Yesterday’s ‘Net blackout was actually covered by the media, but their articles show that they don’t really understand what the blackout was all about.

Tina at the Agonist featured a USA Today report that had this paragraph as an explanation of the event: “Technology companies staged an online blackout to protest two related bills that would crack down on websites that use copyrighted materials and sell counterfeit goods.”

There are plenty of laws to deal with rogues web sites, but they aren’t apparently enough for the media conglomerates. The basic reason for opposing the laws is that the implementation would cost people a lot of money to break the basic structure of the ‘Net. Technical people tend to oppose doing expensive things that make matters worse.

The BBC had a Viewpoints section with Jimmy Wales of Wikipedia, Matt Mullenweg of WordPress, Michael O’Leary of the MPAA, and Steve Tepp of the US Chamber of Commerce.

The basic claim from the conglomerates is that they can’t do anything about foreign web sites. That might be more believable if the BBC wasn’t also carrying a story about the Megaupload case. Apparently the US DoJ didn’t have a problem arresting a couple of people in New Zealand and closing a Hong Kong based site, so what is the real purpose of SOPA/PIPA?

If I were of a suspicious mind, I might think it sounds like an opportunity for the media companies to extort money from sites, with a threat to close them down if the money wasn’t forthcoming … but we all know they would never do anything like that ……

8 comments

1 Badtux { 01.20.12 at 1:04 am }

As I mentioned on my site, Germany has a somewhat similar law to handle online piracy within Germany, which allows independent lawyers to file copyright infringement claims on behalf of copyright owners, where this is exactly what has happened — lawyers file bogus claims in order to extort money out of web site owners.
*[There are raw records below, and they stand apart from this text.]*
-- ==== Sys2Proof/Machine/Record.lean ====
section
/-! DEFINITION. The state record of a facet (R442, R443) and the commands of `FM_FCTL` (R435, R436, R441, R446).  What R442
leaves open of the record's layout is the model's own; log entry 50. -/

namespace Sys2Proof.Machine

/-! ### The items of a record -/

/-- A part of the record: a register, an engine, a unit queue, sixteen in-service levels of a target's private sources, a
shared source, a comparator, the watchdog's LEFT, a key page. -/
inductive RecItem where
  | reg (o : Nat)
  | eng (g : Nat)
  | que (c q : Nat)
  | svc (t j : Nat)
  | src (n : Nat)
  | cmp (n : Nat)
  | wd
  | page (k : Nat)
  deriving DecidableEq, Repr

/-- The 8-byte words an item takes when it starts with the word `n`: 512 bytes for an engine, every address of a queue
(R442). -/
def RecItem.words (n : Nat) : RecItem → Nat
  | .eng _ => 64
  | .que _ _ => 1 + n
  | .cmp _ => 2
  | .page _ => 3
  | _ => 1

/-- A loop-stack entry as a word. -/
def loopBits (l : Loop) : Nat := l.start + 2 ^ 14 * l.stop + 2 ^ 32 * l.n

/-- The 64 words of an engine: the registers of R99, `SPn_PUB`, `ENG_EXC`, `CL_SUP.ENGINE`, and the sequencing state of a
halt, which is its checkpoint (R174). -/
def State.engWords (s : State) (f g : Nat) : List Nat :=
  let h := s.hid g
  let r (o : Nat) : Nat := (s.rd o).toNat
  let seq := s.fld (R.PC g) R.PC_ADDR + 2 ^ 16 * s.fld (R.NPC g) R.NPC_ADDR + 2 ^ 32 * b2n h.slot + 2 ^ 33 * b2n h.pcOver +
    2 ^ 34 * b2n h.npcOver + 2 ^ 35 * h.pmode + 2 ^ 38 * b2n ((s.fac f).froze.contains g) + 2 ^ 40 * s.modeBits g +
    2 ^ 44 * b2n h.loopEnd.isSome + 2 ^ 45 * b2n (h.loopEnd.getD false) + 2 ^ 48 * r (R.FLAGS g)
  (List.range 32).map (fun n => r (R.G g n)) ++
  [seq, r (R.ENG_STAT g), r (R.CAUSE g), r (R.LC g 0) + 2 ^ 32 * r (R.LC g 1), r (R.LC g 2) + 2 ^ 32 * r (R.LC g 3)] ++
  takeFill 0 4 (h.loops.map loopBits) ++
  [r (R.TSBP g) + 2 ^ 60 * s.fld (R.CL_SUP (g / 16)) R.CL_SUP_ENGINE] ++
  (List.range 8).map (fun n => r (R.SP_CFG g n)) ++ (List.range 8).map (fun n => r (R.SP_PTR g n)) ++
  (List.range 4).map (fun n => r (R.SP_PUB g (2 * n)) + 2 ^ 32 * r (R.SP_PUB g (2 * n + 1))) ++
  [r (R.ENG_EXC g), match h.progress with | some n => n + 1 | none => 0]

/-- The words of an item in the state `s` of facet `f`. -/
def State.itemWords (s : State) (f : Nat) : RecItem → List Nat
  | .reg o => [(s.rd o).toNat]
  | .eng g => s.engWords f g
  | .que c q =>
    let w := (s.que f c q).waiting
    w.length :: w.map (fun e => e.addr + b2n e.succ)
  | .svc t j => [(List.range 16).foldl (fun a i => a + 2 ^ (4 * i) * s.svcLevel (.priv t (16 * j + i))) 0]
  | .src n =>
    let x := Src.shared n
    [b2n (s.isPending x) + 2 * b2n (s.isMasked x) + 16 * s.prio x + 256 * s.svcLevel x]
  | .cmp n => match (s.fac f).thawCmps.find? (fun x => x.1 == n) with
    | some x => [1, x.2]
    | none => [b2n (s.on (R.TB_CMP_CTL n) R.TB_CMP_CTL_EN), (s.rd (R.TB_CMP_VAL n)).toNat - (s.fac f).frozeAt]
  | .wd => [s.fld (R.FM_WD f) R.FM_WD_LEFT]
  | .page k => [s.fld (R.KP_CTL k) R.KP_CTL_KIND + 4 * s.fld (R.KP_CTL k) R.KP_CTL_OPEN_ONLY, (s.rd (R.KP_FIXED k)).toNat,
      (s.rd (R.KP_CNT k)).toNat]

/-- The register at `o` set from a word of a record: its reserved bits stay as they read, 0 (R15). -/
def State.loadReg (s : State) (o : Nat) (v : Word64) : State := s.wr o (v &&& accMask (regFields o) (fun _ => true))

/-- Engine `g` of facet `f` set from its words, with fresh residues and parity bits (R171, R172). -/
def State.loadEng (s : State) (f g : Nat) (ws : List Nat) : State :=
  let w (i : Nat) : Nat := ws.getD i 0
  let b (i : Nat) : Word64 := BitVec.ofNat 64 (w i)
  let half (i k : Nat) : Word64 := BitVec.ofNat 64 (bits (w i) (32 * k + 31) (32 * k))
  let seq := w 32
  let s0 := s.setHid g eng0
  let s1 := (s0.each (List.range 32) (fun n t => t.setG g n (b n))).each (
    [(R.PC g, BitVec.ofNat 64 (bits seq 13 0)), (R.NPC g, BitVec.ofNat 64 (bits seq 29 16)),
     (R.MODE g, BitVec.ofNat 64 (bits seq 43 40)), (R.FLAGS g, BitVec.ofNat 64 (bits seq 63 48)), (R.ENG_STAT g, b 33),
     (R.CAUSE g, b 34), (R.LC g 0, half 35 0), (R.LC g 1, half 35 1), (R.LC g 2, half 36 0), (R.LC g 3, half 36 1),
     (R.TSBP g, BitVec.ofNat 64 (bits (w 41) 59 0))] ++
    (List.range 8).map (fun n => (R.SP_CFG g n, b (42 + n))) ++ (List.range 8).map (fun n => (R.SP_PTR g n, b (50 + n))) ++
    (List.range 8).map (fun n => (R.SP_PUB g n, half (58 + n / 2) (n % 2))) ++ [(R.ENG_EXC g, b 62)]) (fun x t => t.loadReg x.1 x.2)
  let s2 := s1.put (R.CL_SUP (g / 16)) R.CL_SUP_ENGINE (bits (w 41) 63 60)
  let depth := min 4 (s2.fld (R.ENG_STAT g) R.ENG_STAT_LOOP_DEPTH)
  let h : EngHid := { s2.hid g with
    slot := seq.testBit 32, pcOver := seq.testBit 33, npcOver := seq.testBit 34, pmode := bits seq 37 35,
    loopEnd := if seq.testBit 44 then some (seq.testBit 45) else none,
    loops := ((List.range depth).map (fun i => Loop.mk (bits (w (37 + i)) 13 0) (bits (w (37 + i)) 27 14) (bits (w (37 + i)) 63 32))),
    progress := if w 63 = 0 then none else some (w 63 - 1) }
  let s3 := (s2.setHid g h).freshPar g
  let s4 := s3.updHid g (fun x => { x with ckpt := s3.live g })
  if seq.testBit 38 then s4.setFac f { s4.fac f with froze := (s4.fac f).froze ++ [g] } else s4

/-- An item of facet `f` set from its words. -/
def State.loadItem (s : State) (f : Nat) (x : RecItem) (ws : List Nat) : State :=
  let w (i : Nat) : Nat := ws.getD i 0
  match x with
  | .reg o => s.loadReg o (BitVec.ofNat 64 (w 0))
  | .eng g => s.loadEng f g ws
  | .que c q =>
    let es := ((ws.drop 1).take (w 0)).map (fun a => (64 * (a / 64), a % 2 == 1))
    es.foldl (fun t e =>
      let (cq, t1) := if e.2 then (none, t) else (t.seeDesc e.1).cqReserve f (t.descCq e.1)
      let u := t1.que f c q
      t1.setQue f c q { u with waiting := u.waiting ++ [⟨e.1, e.2, cq, none, []⟩] }) s
  | .svc t j => s.each (List.range 16) (fun i u =>
      { u with svc := tset u.svc 0 (svcKey (.priv t (16 * j + i))) (bits (w 0) (4 * i + 3) (4 * i)) })
  | .src n =>
    let x := Src.shared n
    let s1 := s.putPending x ((w 0).testBit 0)
    let s2 := s1.putBit (maskAt x).1 (maskAt x).2 ((w 0).testBit 1)
    let s3 := s2.wr (R.EC_PRIO (n / 16)) (fset (s2.rd (R.EC_PRIO (n / 16))) ⟨4 * (n % 16), 4⟩ (w 0 / 16))
    { s3 with svc := tset s3.svc 0 (svcKey x) (bits (w 0) 11 8) }
  | .cmp n =>
    let s1 := s.setLevel (R.TB_CMP_CTL n) R.TB_CMP_CTL_EN false 3 n 2
    if (w 0).testBit 0 then s1.setFac f { s1.fac f with thawCmps := (s1.fac f).thawCmps ++ [(n, w 1)] } else s1
  | .wd => s.put (R.FM_WD f) R.FM_WD_LEFT (w 0)
  | .page k =>
    let s1 := s.puts (R.KP_CTL k) [(R.KP_CTL_KIND, w 0 % 4), (R.KP_CTL_OPEN_ONLY, w 0 / 4)]
    ((s1.loadReg (R.KP_FIXED k) (BitVec.ofNat 64 (w 1))).wr (R.KP_CNT k) (BitVec.ofNat 64 (w 2))).put (R.KP_STAT k) R.KP_STAT_VALID 0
SOPA/etc. set up a similar system here — the only way to get your domain name back is to sue, and in many cases it’d be cheaper to pay the extortion money than to sue.

As for actual pirates, they’re likely to go darknet if something like SOPA passes — i.e., remove themselves from the domain name system altogether. The technology to do this already exists (comment: I know Java. Just saying) but requires significant scale to make it perform adequately, scale which has not been forthcoming because Bittorrent etc. are faster (for now) and easier to use. SOPA etc. won’t make a bit of difference insofar as piracy is concerned. Which makes you wonder whether the entertainment industry is really that stupid, or whether something else is going on…

2 Badtux { 01.20.12 at 1:49 am }

Hmm, testing one two three, is this darknet on? 😈

3 Steve Bates { 01.20.12 at 10:59 am }

“If I were of a suspicious mind, I might think it sounds like an opportunity for the media companies to extort money from sites, with a threat to close them down if the money wasn’t forthcoming…”

I assumed that as a given. I also assumed Badtux’s parallel with Germany as a given. For many of us with limited assets, the threat of a lawsuit is enough to shut us down, even if what we’re doing is completely copyright-legal.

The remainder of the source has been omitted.